MEN: IT’S TIME TO SAY YES TO THOSE MOOBS
Jeremy Hazlehurst
Style Counsel
FOR men, there are sure-fire signs that you are getting older. You start getting an urge to ruffle the hair of young boys. Everybody in the England football team is younger than you. And then there is the inevitability of getting fatter. In their 20s, many men can’t put on weight even if they try. Their metabolisms burn their way through pies, Mars bars and beer without breaking sweat. But then you hit 30 and, overnight, even whippety chaps find their trousers becoming mysteriously tight and the tummy starts to swell. And then there is the ultimate indignity: moobs, or “man boobs”.
Anxiety about moobs is now widespread. Women’s magazines rejoice in printing pictures of mooby men. It is hardly surprising that men are getting paranoid about them, and indeed supermarket Asda’s £1 moob vest has become its fastest ever selling item of clothing.

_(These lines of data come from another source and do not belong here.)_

-- ==== Sys2Proof/Machine/Admission.lean ====
section
/-!
DEFINITION. Deadline admission (R139 to R163): placement and capacity, connections and ports, paths, the refusal
record, the admission registers.
-/
namespace Sys2Proof.Machine
open Sys2Proof

/-! ### The set of an operation -/

/-- Zones whose STAGED version is admitted. -/
def OpKind.set : OpKind → List Nat
  | .admission zs _ => zs
  | .change zs _ _ => zs
  | _ => []

/-- Zones whose ACTIVE version moves. -/
def OpKind.copies : OpKind → List Nat
  | .change _ cs _ => cs
  | .migrate cs _ _ _ _ => cs
  | _ => []

/-- The pair they move from. -/
def OpKind.src : OpKind → Nat
  | .change _ _ p => p
  | .migrate _ p _ _ _ => p
  | _ => 0x3F

/-- It is a migration or a change, which EP_MIG_STAT reports (R187) (DEDUCED, log entry 36). -/
def OpKind.moves : OpKind → Bool
  | .change _ _ _ => true
  | .migrate _ _ _ _ _ => true
  | _ => false

/-! ### Counts and bounds -/

/-- The zone number of a version. -/
def ZoneVer.num (v : ZoneVer) : Nat := v.sec.zone.toNat

/-- The shift S of a version: 8 where its section declares none (R168). -/
def ZoneVer.shift (v : ZoneVer) : Nat := v.sec.shift.getD 8

/-- Slots, state words and timer channels of a version (R96). -/
def ZoneVer.slots (v : ZoneVer) : Nat := (v.sec.blocks.map fun b => kindSlots b.kind).sum
def ZoneVer.stWords (v : ZoneVer) : Nat := (v.sec.blocks.map fun b => kindWords b.kind).sum
def ZoneVer.timers (v : ZoneVer) : Nat := (v.sec.blocks.map fun b => kindTimers b.kind).sum

/-- Points a version reads. -/
def ZoneVer.reads (v : ZoneVer) : List Nat :=
  v.sec.blocks.flatMap fun b => b.ins.filterMap fun o =>
    match o with
    | some (.point a) => some a
    | _ => none

/-- T_pb in ns (R72). -/
def tPb (slots shift : Nat) : Nat := (slots + shift) * 4 + 500

/-- T_pb in the unit of EP_BOUND, 10 ns, rounded up (R91). -/
def boundOf (slots shift : Nat) : Nat := ceilDiv (tPb slots shift) 10

/-- Every version of every zone that holds slots on a pair: ACTIVE, ADMITTED STAGED, RETAINED (R167). -/
def State.versOn (s : State) (p : Nat) : List ZoneVer :=
  s.zones.flatMap fun e =>
    let y := e.2
    (match y.active with | some v => if v.pair = p then [v] else [] | none => []) ++
    (match y.staged with | some v => if v.admitted && v.pair = p then [v] else [] | none => []) ++
    (match y.retained with | some v => if v.pair = p then [v] else [] | none => [])

/-- Versions on a pair that count against every limit: ACTIVE and ADMITTED STAGED. -/
def State.fullOn (s : State) (p : Nat) : List ZoneVer :=
  s.zones.flatMap fun e =>
    let y := e.2
    (match y.active with | some v => if v.pair = p then [v] else [] | none => []) ++
    (match y.staged with | some v => if v.admitted && v.pair = p then [v] else [] | none => [])

/-- The ACTIVE versions that an operation has admitted onto a pair and not transferred yet: they count from their admission (R72, R142). -/
def State.copiesOn (s : State) (p : Nat) : List ZoneVer :=
  match s.op with
  | some op =>
    if op.tgt = p && decide (2 ≤ op.stage) && decide (op.stage ≤ 4) then
      op.kind.copies.filterMap fun z => match (s.zone z).active with
        | some v => if v.pair = p then none else some v
        | none => none
    else []
  | none => []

But should you really resort to a moob vest, or a “moob tube” as it is being called? On one hand, this is no different from women wearing support tights, corsets, or even make-up. They’ve been doing it for centuries. But then again, men have been pomading and perfuming themselves, curling their moustaches and primping their beards for just as long. Cavemen undoubtedly combed mammoth grease into their locks in order to look more attractive to their stone-age mates. Vanity is nothing new.
But do moobs call for action? Perhaps surprisingly, a quick survey of our office suggests that moobs are not necessarily unattractive. Being so vain that you want to conceal your true heft is more of a turn-off than the flab itself. In fact, some claim that they like to snuggle up to a nice hairy moob. The general consensus was that if a man wants to lose his moobs, then he should head to the gym, and not Asda. Even better, some say that worrying about your moobs is worse than possessing them. Confidence in how you look trumps lumps and bumps. Men: it’s time to embrace your moobs.